Firstly, I felt, I owed him something.
‘Hey, how about this?’ I offered. ‘How about we slide over to the Barrister and Alchemist and have ourselves a drink?’
‘Alchemist and Barrister,’ he corrected mechanically.
‘Yeah, yeah. Whatever. I’m not saying, get hammered or anything. You never know, a little alcohol and I may just click out of it all and be my old self again.’
‘Okay,’ he agreed. ‘But easy on the vodka.’
‘Easy on the vodka,’ I promised, thinking of Jane and May Week parties.
§
The Alchemist and Barrister was low and dark and inviting inside. The barman there seemed to know me and winked with the distant friendliness one gets to recognise in those who work in university towns. Students are all jerks, the wink seemed to say, but you spend money and we know how to look as if we think you’re cool and interesting.
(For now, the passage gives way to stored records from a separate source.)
-- ==== Sys2Proof/WellFormed.lean ====
section
/-!
DEFINITION. Which commands are well formed: a host access addresses a word (spec/00: a word begins at a multiple of four; the
byte lanes are chosen by HBE), and a command named after what it writes carries it.
-/

namespace Sys2Proof

/-- The address begins a word (spec/00, "Memory units"). -/
def wordAligned (addr : HostAddr) : Bool := addr.toNat % 4 == 0

/-- Table 10-2: the owner field of a post word, bits 1-0. -/
def ownerField (data : Word) : Nat := data.toNat % 4

/-- The operands of a command lie where its row says. -/
def Instr.wellFormed : Instr → Bool
  | .hostWrite addr _ _ => wordAligned addr
  | .hostRead addr _ => wordAligned addr
  | .postWordPosted addr data => wordAligned addr && ownerField data == 1
  | .postWordReturned addr data => wordAligned addr && ownerField data == 2
  | .commitAttempt data => data.toNat % 256 != 0
  | .acknowledgement addr _ => wordAligned addr
  | .consumeIndexWrite addr _ => wordAligned addr
  | .coldReset | .warmReset | .test | .cancel | .fence | .releaseHold | .busReset | .headReset
  | .sweepStart | .sweepStop | .sweepRestart | .sweepSeek | .clearGroup | .lineQuery | .refusedKind | .fenceComplete
  | .state _ _ | .grant _ _ | .deny _ _ _ | .recall _ _ | .resyncEnd
  | .settled _ | .opened _ | .xpFault _ | .reading _ _ _ | .aborted _ | .ready _ | .headError _
  | .claimTimerExpiry _ | .settleTimerExpiry _ | .openTimerExpiry _ | .holdTimerExpiry _
  | .stepWatchdogExpiry _ | .abortTimerExpiry _ | .clearTimerExpiry _ | .pacingTimerExpiry | .coalescingTimerExpiry
  | .resultHoldExpiry | .starvationCountFull | .entryToIdleBus | .entryToHeldBus | .sweepEntrySkip | .headGrant
  | .issueAttempt | .ticketMove | .writerTakesPath | .recordWritten | .sweepControl => true

end Sys2Proof
end

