namespace Sys2Proof.Machine

/-! ## The moves of the selection -/

/-- An entry is taken for an IDLE bus (R22, R90, R91). -/
structure ClaimSelected (s : State) (e : TestEntry) (b : BusNo) (rest : List TestEntry) : Prop where
  used : s.anchor ≠ none
  split : ∃ before after, s.queue = before ++ e :: after ∧ rest = before ++ after
  lineFree : (s.line e.line).occupying = none
  idle : (s.bus b).state = .idle
  empty : s.busEntryEmpty b = true
  share : e.cls = .sweep → ∃ a, s.anchor = some a ∧ s.sweepOnBuses < a.sweepBusLimit

/-- An entry is taken for the HELD bus of its line (R47, R90). -/
structure RejoinSelected (s : State) (e : TestEntry) (b : BusNo) (rest : List TestEntry) : Prop where
  used : s.anchor ≠ none
  split : ∃ before after, s.queue = before ++ e :: after ∧ rest = before ++ after
  occupied : (s.line e.line).occupying = some b
  held : (s.bus b).state = .held
  empty : s.busEntryEmpty b = true
  desk : e.cls = .desk

theorem claimSelected {s : State} {e : TestEntry} {b : BusNo} {rest : List TestEntry}
    (selected : s.selection = some (e, .toIdle b, rest)) : ClaimSelected s e b rest := by
  obtain ⟨⟨inForce, -, -⟩, before, after, queue, rest, moves⟩ := (selection_iff s e (.toIdle b) rest).mp selected
  have used : s.anchor ≠ none := by simpa [Option.isSome_iff_ne_none] using inForce
  rcases moves with ⟨⟨cls, moves⟩, -⟩ | ⟨⟨cls, moves⟩, -, -, -, share, -⟩
  · rcases moves with ⟨free, c, ⟨idle, -⟩, same⟩ | ⟨_, _, _, _, same⟩
    · cases same
      exact ⟨used, ⟨before, after, queue, rest⟩, free, idle.1, idle.2, by simp [cls]⟩
    · cases same
  · rcases moves with ⟨free, -, c, ⟨idle, -⟩, same⟩ | ⟨_, _, same⟩ | ⟨_, _, _, same⟩
    · cases same
      exact ⟨used, ⟨before, after, queue, rest⟩, free, idle.1, idle.2, fun _ => share⟩
    · cases same
    · cases same

theorem rejoinSelected {s : State} {e : TestEntry} {b : BusNo} {rest : List TestEntry}
    (selected : s.selection = some (e, .toHeld b, rest)) : RejoinSelected s e b rest := by
  obtain ⟨⟨inForce, -, -⟩, before, after, queue, rest, moves⟩ := (selection_iff s e (.toHeld b) rest).mp selected
  have used : s.anchor ≠ none := by simpa [Option.isSome_iff_ne_none] using inForce
  rcases moves with ⟨⟨cls, moves⟩, -⟩ | ⟨⟨cls, moves⟩, -⟩
  · rcases moves with ⟨_, _, _, same⟩ | ⟨c, occupied, held, empty, same⟩
    · cases same
    · cases same
      exact ⟨used, ⟨before, after, queue, rest⟩, occupied, held, empty, cls⟩
  · rcases moves with ⟨_, _, _, _, same⟩ | ⟨_, _, same⟩ | ⟨_, _, _, same⟩ <;> cases same

/-! ## What they leave -/

section
variable (b : BusNo) (e : TestEntry) (rest : List TestEntry) (s : State)

theorem leaveQueue_view_bus (x : BusNo) : (leaveQueue rest s).bus x = s.bus x := (leaveQueue_only rest s).bus rfl x

theorem leaveQueue_queue : (leaveQueue rest s).queue = rest :=
  (retestWaiting_only true { s with queue := rest }).get .queue rfl

theorem giveToIdle_view_bus_self : (giveToIdle b e rest s).bus b =
    { Bus.idle with state := .claiming, line := some e.line, claim := s.claimCounter, forced := e.force, hold := e.hold,
                    test := some e, timer := some (.claim, s.limit Anchor.claimLimit) } := by
  simp [giveToIdle]

theorem giveToIdle_otherBuses : OtherBuses b s (giveToIdle b e rest s) := by
  intro x other
  change ((State.setBus _ b _).look true).bus x = s.bus x
  rw [State.look_view_bus, State.setBus_view_bus, if_neg other.symm]
  exact leaveQueue_view_bus rest s x

theorem giveToIdle_queue : (giveToIdle b e rest s).queue = rest := by
  simp [giveToIdle, setOccupying, leaveQueue_queue]

theorem giveToIdle_occupying (l : LineNo) :
    ((giveToIdle b e rest s).line l).occupying = if e.line = l then some b else (s.line l).occupying := by
  change ((setOccupying e.line (some b) _).line l).occupying = _
  rw [setOccupying_occupying]
  split
  · rfl
  · exact congrArg LineRecord.occupying ((leaveQueue_only rest s).line rfl l)

theorem giveToHeld_view_bus_self : (giveToHeld b e rest s).bus b =
    { s.bus b with state := .waitHead, test := some e, hold := e.hold, timer := none } := by
  change (State.setBus _ b _).bus b = _
  rw [State.setBus_view_bus_self]

theorem giveToHeld_otherBuses : OtherBuses b s (giveToHeld b e rest s) := by
  intro x other
  change (State.setBus _ b _).bus x = s.bus x
  rw [State.setBus_view_bus, if_neg other.symm, leaveQueue_view_bus]

theorem giveToHeld_queue : (giveToHeld b e rest s).queue = rest := leaveQueue_queue rest s

end

section
variable (h : HeadNo) (b : BusNo) (rest : List BusNo) (s : State)

theorem startStep_view_bus (k : StepKind) (x : BusNo) : (startStep h b k s).bus x = s.bus x := (startStep_only h b k s).bus rfl x

/-- The bus that is granted a head is in MEASURING. -/
theorem grantHead_view_bus (x : BusNo) :
    (grantHead h b rest s).bus x = if b = x then { s.bus b with state := .measuring, timer := none } else s.bus x := by
  have measuring : (({ s with waitQueue := rest } : State).setBus b { s.bus b with state := .measuring, timer := none }).bus x =
      if b = x then { s.bus b with state := .measuring, timer := none } else s.bus x := State.setBus_view_bus ..
  unfold grantHead
  dsimp only
  split
  · split
    · rw [startStep_view_bus]; exact measuring
    · exact measuring
  · exact measuring

theorem grantHead_view_bus_self : (grantHead h b rest s).bus b = { s.bus b with state := .measuring, timer := none } := by
  rw [grantHead_view_bus, if_pos rfl]

theorem grantHead_otherBuses : OtherBuses b s (grantHead h b rest s) := by
  intro x other
  rw [grantHead_view_bus, if_neg other.symm]

end

theorem setBus_otherBuses (b : BusNo) (r : Bus) (s : State) : OtherBuses b s (s.setBus b r) := by
  intro x other
  rw [State.setBus_view_bus, if_neg other.symm]

theorem joinWait_setBus_view_bus_self (b : BusNo) (r : Bus) (s : State) : (joinWait b (s.setBus b r)).bus b = r :=
  State.setBus_view_bus_self s b r

/-! ## Bus and line -/

theorem Bus.Rewritten.idle_of_idle {r x : Bus} (ok : r.Rewritten x) (idle : r.state = .idle → r = Bus.idle)
    (state : x.state = .idle) : x = Bus.idle := by
  have was : r = Bus.idle := idle (by
    rcases ok.phase with same | ⟨-, busy⟩ | ⟨-, busy⟩
    · exact same ▸ state
    · rcases busy with busy | busy <;> simp [state] at busy
    · rcases busy with busy | busy <;> simp [state] at busy)
  rw [ok.idle was, was]

theorem tick_view_bus (s : State) (b : BusNo) : (tick s).bus b = (s.bus b).tick := entry_mapEntries Bus.tick s.buses b

theorem tick_view_head (s : State) (h : HeadNo) : (tick s).head h = (s.head h).tick := entry_mapEntries Head.tick s.heads h

theorem coldReset_view_bus (s : State) (b : BusNo) : (coldReset s).bus b = Bus.recovering none 0 := entry_replicate _ b

theorem coldReset_view_line (s : State) (l : LineNo) : (coldReset s).line l = LineRecord.cold := entry_replicate _ l

theorem warmReset_view_bus (s : State) (b : BusNo) : (warmReset s).bus b = (s.bus b).warm := entry_mapEntries Bus.warm s.buses b

theorem warmReset_view_line (s : State) (l : LineNo) : (warmReset s).line l = { s.line l with ticketMark := none } :=
  entry_mapEntries _ s.lines l

theorem Bus.warm_line {r : Bus} : r.warm.line = r.line := by
  unfold Bus.warm
  split <;> rfl

theorem Bus.warm_idle {r : Bus} (idle : r.state = .idle → r = Bus.idle) (state : r.warm.state = .idle) : r.warm = Bus.idle := by
  unfold Bus.warm at state ⊢
  split
  · next was => exact idle was
  · next busy => rw [if_neg busy] at state; simp [Bus.recovering] at state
Steve and I sat outside drinking pleasant English-style beer under a long canvas awning, watching people walk by. At the table next to us, two men in plaid short-sleeved shirts were looking at a map and arguing over walks.
‘I suppose you get a lot of tourists coming here?’
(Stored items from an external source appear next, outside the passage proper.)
-- ==== Sys2Proof/Machine/Flags.lean ====
section
/-! DEFINITION. The ALU with its flags (spec/41_alu.md), the rotate of `SSD`, and the conditions the jumps test. -/

namespace Sys2Proof.Machine

/-- `C` after `RunALU()` (R151): the exact sum or difference, reduced into a word. -/
def aluResult (mode : AluMode) (a b c : Word) : Word :=
  match mode with
  | .add      => BitVec.ofNat 16 (a.toNat + b.toNat)
  | .subtract => BitVec.ofInt 16 ((a.toNat : Int) - (b.toNat : Int))
  | .other    => c

/-- `carry` after `RunALU()` (R151): overflow of the exact sum, borrow of the exact difference. -/
def aluCarry (mode : AluMode) (a b : Word) (carry : Bool) : Bool :=
  match mode with
  | .add      => decide (65536 ≤ a.toNat + b.toNat)
  | .subtract => decide (a.toNat < b.toNat)
  | .other    => carry

/-- `RunALU()` (R151); `zero` is `(C = 0)` for the `C` there is afterwards, in every mode. -/
def State.runAlu (s : State) : State :=
  { s with
    c     := aluResult s.aluMode s.a s.b s.c
    carry := aluCarry s.aluMode s.a s.b s.carry
    zero  := aluResult s.aluMode s.a s.b s.c == 0#16 }

/-- One turn of `SSD`'s loop, on an unbounded integer (spec/44_store_and_bitwise.md R202, the "17-bit carry trick"). -/
def rotateOnce (w : Nat) : Nat := (if w % 2 = 1 then w + 65536 else w) / 2

/-- `SSD`'s loop: `k` turns from the working value `w` (R202). -/
def rotateLoop : Nat → Nat → Nat
  | 0, w     => w
  | k + 1, w => rotateLoop k (rotateOnce w)

/-- `A` rotated right by `B mod 16` (R202). -/
def rotated (a b : Word) : Word := BitVec.ofNat 16 (rotateLoop (b.toNat % 16) a.toNat)

/-- The flag `inputAvailable` as wired: the stored flag, or `inq.count > 0` (spec/10_state.md R31, decision D6, log 4). -/
def inputAvailableNow (s : State) : Bool :=
  match s.cfg.inputAvailableWiring with
  | .neverDriven   => s.inputAvailable
  | .queueNonEmpty => decide (0 < s.inq.count)

/-- The condition of `JBT` in either reading (spec/45_jumps.md R224, decision D5, log 3). -/
def jbtCondition (reading : JbtReading) (a b : Word) : Bool :=
  match reading with
  | .allBitsOfB => a &&& b == b
  | .lowBitOfA  => a.getLsbD 0

end Sys2Proof.Machine
end

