-- ==== Sys2Proof/Machine/Arithmetic.lean ====
section
/-! DEFINITION. `ADD`, `SBD`, `ADA` and `SBA` (spec/43_arithmetic.md). -/

namespace Sys2Proof.Machine

/-- What the four have in common: `B` is loaded, the mode is set, then the ALU runs. -/
def State.arithmetic (s : State) (mode : AluMode) (operand : Word) : State :=
  ((s.setB operand).setMode mode).runAlu.advance

/-- R180: "`B = operand`; ALU mode = add; run ALU". -/
def execAdd (n : Addr) (s : State) : Host.Outcome State Fault Refusal :=
  .next (s.arithmetic .add (immediate n))

/-- R181: "`B = operand`; ALU mode = subtract; run ALU". -/
def execSbd (n : Addr) (s : State) : Host.Outcome State Fault Refusal :=
  .next (s.arithmetic .subtract (immediate n))

/-- R182: "`B = memory[operand]`; ALU mode = add; run ALU". -/
def execAda (n : Addr) (s : State) : Host.Outcome State Fault Refusal :=
  .next (s.arithmetic .add (memoryOperand s n))

/-- R183: "`B = memory[operand]`; ALU mode = subtract; run ALU". -/
def execSba (n : Addr) (s : State) : Host.Outcome State Fault Refusal :=
  .next (s.arithmetic .subtract (memoryOperand s n))

end Sys2Proof.Machine
end

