-- ==== Sys2Proof/Machine/Trace.lean ====
section
/-! DEFINITION. The trace log: its append, its read-out, and the entry of a step (spec/40_step_cycle.md section 2,
spec/47_host_entry_points.md R296). -/

namespace Sys2Proof

/-- `TRACE_FIELDS(opcode, before, after)`: the pair `(field2, field3)`, OPEN in the spec (spec/40_step_cycle.md R137, decision
D13): a free value. DESIGN CHOICE (log 7), safe. -/
opaque Config.traceFields : OpcodeBits → Machine.State → Machine.State → Word × Word

end Sys2Proof

namespace Sys2Proof.Machine

/-- What a slot that nothing has written holds (spec/10_state.md R40). -/
def TraceEntry.zero : TraceEntry := { iar := 0, opcode := 0, field2 := 0, field3 := 0 }

/-- The entry in slot `i`. -/
def TraceLog.slotAt (l : TraceLog) (i : Nat) : TraceEntry := Sparse.get TraceEntry.zero l.slot i

/-- `TraceAppend` (R136): "writes at `count mod capacity`"; the overflow flag is set by the append that passes the capacity. -/
def TraceLog.append (l : TraceLog) (e : TraceEntry) : TraceLog where
  slot     := Sparse.put TraceEntry.zero l.slot (l.count % traceCap) e
  overflow := if l.count + 1 > traceCap then true else l.overflow
  count    := l.count + 1

/-- `drainTraceLog()` (spec/47_host_entry_points.md R296): the surviving entries, oldest first; it changes nothing (log 18). -/
def TraceLog.drain (l : TraceLog) : List TraceEntry :=
  if l.overflow then (List.range traceCap).map (fun i => l.slotAt ((l.count % traceCap + i) % traceCap))
  else (List.range l.count).map l.slotAt

/-- The canonical form of the log's storage. -/
abbrev TraceLog.wf (l : TraceLog) : Prop := Sparse.wf TraceEntry.zero traceCap l.slot

/-- The entry of the step that ran `i` from `before` and reached `after`: the address the instruction was fetched from, its
opcode, and the two open fields (R137). -/
def stepEntry (i : Instr) (before after : State) : TraceEntry where
  iar    := before.iar
  opcode := i.opcode
  field2 := (Config.traceFields i.opcode before after).1
  field3 := (Config.traceFields i.opcode before after).2

/-- The last action of a cycle: the entry is appended (spec/40_step_cycle.md R130, R137). -/
def logStep (i : Instr) (before after : State) : State :=
  after.setTrace (after.trace.append (stepEntry i before after))

end Sys2Proof.Machine
end

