/-- spec/41_alu.md section 1, mode `Subtract`: `carry` is a borrow, the opposite of the carry-out of `A + ~B + 1`; `zero` means
`A = B`. The carry-out clause is an inference the spec marks as its own ("[derived: from rule R151]"). -/
def Obligations.SubtractCarryIsABorrow : Prop :=
  ∀ s : State, s.aluMode = .subtract →
    s.runAlu.c = s.a - s.b ∧
    (s.runAlu.carry = true ↔ (s.a.toNat : Int) - (s.b.toNat : Int) < 0) ∧
    s.runAlu.carry = !((s.a.setWidth 17 + (~~~s.b).setWidth 17 + 1).getLsbD 16) ∧
    (s.runAlu.zero = true ↔ s.a = s.b)

/-- spec/41_alu.md, on the zero flag: every instruction that runs the ALU leaves `zero = (C = 0)`, and every step keeps it so. That
it then holds for ever is an inference the spec marks as its own. -/
def Obligations.ZeroFlagFollowsC : Prop :=
  ∀ s : State, ∃ t, step s = .next t ∧
    (runsAlu (fetch s) = true → (t.zero = true ↔ t.c = 0#16)) ∧
    ((s.zero = true ↔ s.c = 0#16) → (t.zero = true ↔ t.c = 0#16))

/-! The instructions: encoding, result, frame -/

/-- R170. -/
def Obligations.LdaLoadsImmediateAndRunsAlu : Prop :=
  ∀ (n : Addr) (s : State), HasWord (.lda n) (0x0000 + n.toNat) ∧
    ∃ t, exec (.lda n) s = .next t ∧
      t.a.toNat = n.toNat ∧ AluRan s.aluMode t.a s.b s.c s.carry t ∧
      t.b = s.b ∧ t.inputAvailable = s.inputAvailable ∧ t.aluMode = s.aluMode ∧
      KeepsMemory s t ∧ KeepsIo s t ∧ KeepsLogAndConfig s t ∧ Advances s t

/-- R171. -/
def Obligations.LaaLoadsMemoryWordAndRunsAlu : Prop :=
  ∀ (n : Addr) (s : State), HasWord (.laa n) (0x1000 + n.toNat) ∧
    ∃ t, exec (.laa n) s = .next t ∧
      t.a = Memory.read s.mem n ∧ AluRan s.aluMode t.a s.b s.c s.carry t ∧
      t.b = s.b ∧ t.inputAvailable = s.inputAvailable ∧ t.aluMode = s.aluMode ∧
      KeepsMemory s t ∧ KeepsIo s t ∧ KeepsLogAndConfig s t ∧ Advances s t

/-- R180. -/
def Obligations.AddAddsImmediate : Prop :=
  ∀ (n : Addr) (s : State), HasWord (.add n) (0x2000 + n.toNat) ∧
    ∃ t, exec (.add n) s = .next t ∧
      t.b.toNat = n.toNat ∧ t.aluMode = .add ∧ AluRan .add s.a t.b s.c s.carry t ∧
      t.a = s.a ∧ t.inputAvailable = s.inputAvailable ∧
      KeepsMemory s t ∧ KeepsIo s t ∧ KeepsLogAndConfig s t ∧ Advances s t

/-- R181. -/
def Obligations.SbdSubtractsImmediate : Prop :=
  ∀ (n : Addr) (s : State), HasWord (.sbd n) (0x3000 + n.toNat) ∧
    ∃ t, exec (.sbd n) s = .next t ∧
      t.b.toNat = n.toNat ∧ t.aluMode = .subtract ∧ AluRan .subtract s.a t.b s.c s.carry t ∧
      t.a = s.a ∧ t.inputAvailable = s.inputAvailable ∧
      KeepsMemory s t ∧ KeepsIo s t ∧ KeepsLogAndConfig s t ∧ Advances s t

/-- R182. -/
def Obligations.AdaAddsMemoryWord : Prop :=
  ∀ (n : Addr) (s : State), HasWord (.ada n) (0x4000 + n.toNat) ∧
    ∃ t, exec (.ada n) s = .next t ∧
      t.b = Memory.read s.mem n ∧ t.aluMode = .add ∧ AluRan .add s.a t.b s.c s.carry t ∧
      t.a = s.a ∧ t.inputAvailable = s.inputAvailable ∧
      KeepsMemory s t ∧ KeepsIo s t ∧ KeepsLogAndConfig s t ∧ Advances s t

/-- R183. -/
def Obligations.SbaSubtractsMemoryWord : Prop :=
  ∀ (n : Addr) (s : State), HasWord (.sba n) (0x5000 + n.toNat) ∧
    ∃ t, exec (.sba n) s = .next t ∧
      t.b = Memory.read s.mem n ∧ t.aluMode = .subtract ∧ AluRan .subtract s.a t.b s.c s.carry t ∧
      t.a = s.a ∧ t.inputAvailable = s.inputAvailable ∧
      KeepsMemory s t ∧ KeepsIo s t ∧ KeepsLogAndConfig s t ∧ Advances s t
Steve shrugged. ‘A lot for New Jersey I guess.’
‘Those two might see the map better if they took off their dark glasses,’ I said, blowing out a contented cloud of tobacco smoke. ‘But I suppose tourists are tourists everywhere.’
Steve nodded distractedly and took a sip of beer.
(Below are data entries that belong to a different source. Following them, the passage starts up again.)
-- ==== Sys2Proof/Tests/Slice0.lean ====
section
/-! SUPPORT. Small tests. Expected results are those of spec/95_test_vectors.md (section given at each group), never the model's
own answers; and, for each statement with hypotheses, a named theorem that meets them. -/

namespace Sys2Proof.Tests

open Sys2Proof Sys2Proof.Machine

/-! Well-formedness: an ill-formed term for each check -/

/-- A configuration with every parameter a numeral. -/
def cfg : Config where
  aluModeReset         := .other
  jbtReading           := .allBitsOfB
  inputAvailableWiring := .neverDriven
  clockSpeedReset      := 0x0777
  keyboardId           := 5
  mouseId              := 6

theorem test_config_ok : cfg.wf = true := by decide

theorem test_config_keyboard_is_system : Config.wf { cfg with keyboardId := 1 } = false := by decide

theorem test_config_mouse_is_system : Config.wf { cfg with mouseId := 1 } = false := by decide

theorem test_config_same_ids : Config.wf { cfg with mouseId := 5 } = false := by decide

theorem test_image_too_long : imageWf (List.replicate 4097 0) = false := by
  unfold imageWf; rw [List.length_replicate]; rfl

theorem test_image_full : imageWf (List.replicate 4096 0) = true := by
  unfold imageWf; rw [List.length_replicate]; rfl

theorem test_ssd_with_operand_is_well_formed : (Instr.ssd 4095).wf = true := by decide

/-! Decoding: words written out bit by bit from the encodings of spec/30_encoding.md R92 -/

theorem test_decode_lda : decodeWord 0b0000_000000000101 = .lda 5 := by decide

theorem test_decode_laa : decodeWord 0b0001_000000001000 = .laa 8 := by decide

theorem test_decode_add : decodeWord 0b0010_111111111111 = .add 4095 := by decide

theorem test_decode_sbd : decodeWord 0b0011_000000001010 = .sbd 10 := by decide

theorem test_decode_ada : decodeWord 0b0100_000000001001 = .ada 9 := by decide

theorem test_decode_sba : decodeWord 0b0101_000000010100 = .sba 20 := by decide

theorem test_decode_str : decodeWord 0b0110_000000001010 = .str 10 := by decide

theorem test_decode_std : decodeWord 0b0111_000000001101 = .std 13 := by decide

theorem test_decode_ssd : decodeWord 0b1000_101010111100 = .ssd 2748 := by decide

theorem test_decode_jmp : decodeWord 0b1001_101010111100 = .jmp 2748 := by decide

theorem test_decode_jiz : decodeWord 0b1010_000000001011 = .jiz 11 := by decide

theorem test_decode_jie : decodeWord 0b1011_000000000101 = .jie 5 := by decide

theorem test_decode_jii : decodeWord 0b1100_000001100100 = .jii 100 := by decide

theorem test_decode_jbt : decodeWord 0b1101_000000000100 = .jbt 4 := by decide

theorem test_decode_gin : decodeWord 0b1110_101001100000 = .gin 2656 := by decide

theorem test_decode_sot : decodeWord 0b1111_111111111111 = .sot 4095 := by decide

theorem test_decode_bytes : decodeBytes [0x10, 0x08, 0x40, 0x09] = .ok (.laa 8, [0x40, 0x09]) := by rfl

theorem test_decode_no_byte : decodeBytes [] = .error .noByte := by rfl

theorem test_decode_lone_byte : decodeBytes [0x90] = .error .loneByte := by rfl

theorem test_decode_table_word : decodeTableWord 16 0xF003 = some (.sot 3) := by decide

theorem test_decode_table_word_too_wide : decodeTableWord 32 0xF003 = none := by decide

theorem test_encode_sbd : encodeWord (.sbd 10) = 0x300A := by decide

/-! One step on a small state -/

/-- The reset state of `cfg`. -/
def s0 : State := State.resetWith cfg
‘You’ll think I’m mad, I know,’ I said, ‘but I’m supremely happy at the moment.’
‘Yeah?’ Steve sounded surprised. ‘How come?’
‘You wouldn’t understand if I told you.’.
Try me.’
‘I’m happy because when I asked you earlier, you told me that you’d never heard of Adolf Hitler.’
‘That made you happy?’
‘You can have no idea what that means. You’ve never heard the names Hitler or Schickelgruber or Polzl. You’ve never heard of Brunau, you’ve never…’
‘Brunau?’
‘Brunau-am-Inn, Upper Austria. It’s not even a name to you and that makes me the happiest man alive.’
‘Well that’s Jake for you.’
‘You’ve never heard of Auschwitz or Dachau,’ I bubbled. ‘You’ve never heard of the Nazi Party. You’ve never heard of…’
‘Woah, woah,’ said Steve. ‘Okay, so I’m not like Mr Knowledge, but what do you mean I’ve never heard of the Nazi Party?’
‘Well, you haven’t have you?’
‘Are you nuts!’
I stared at him. ‘You can’t have done. It’s impossible.’
‘Oh sure,’ said Steve, wiping froth from his lips, ‘and I’ve never heard of Gloder and Gobbles and Himmler and Frick, right? Hey look out!’
Steve grabbed my wrist to straighten the bottle in my hand. A fizzing lake spread on the table between us and over the edge flowed drop after drop of dark cold beer.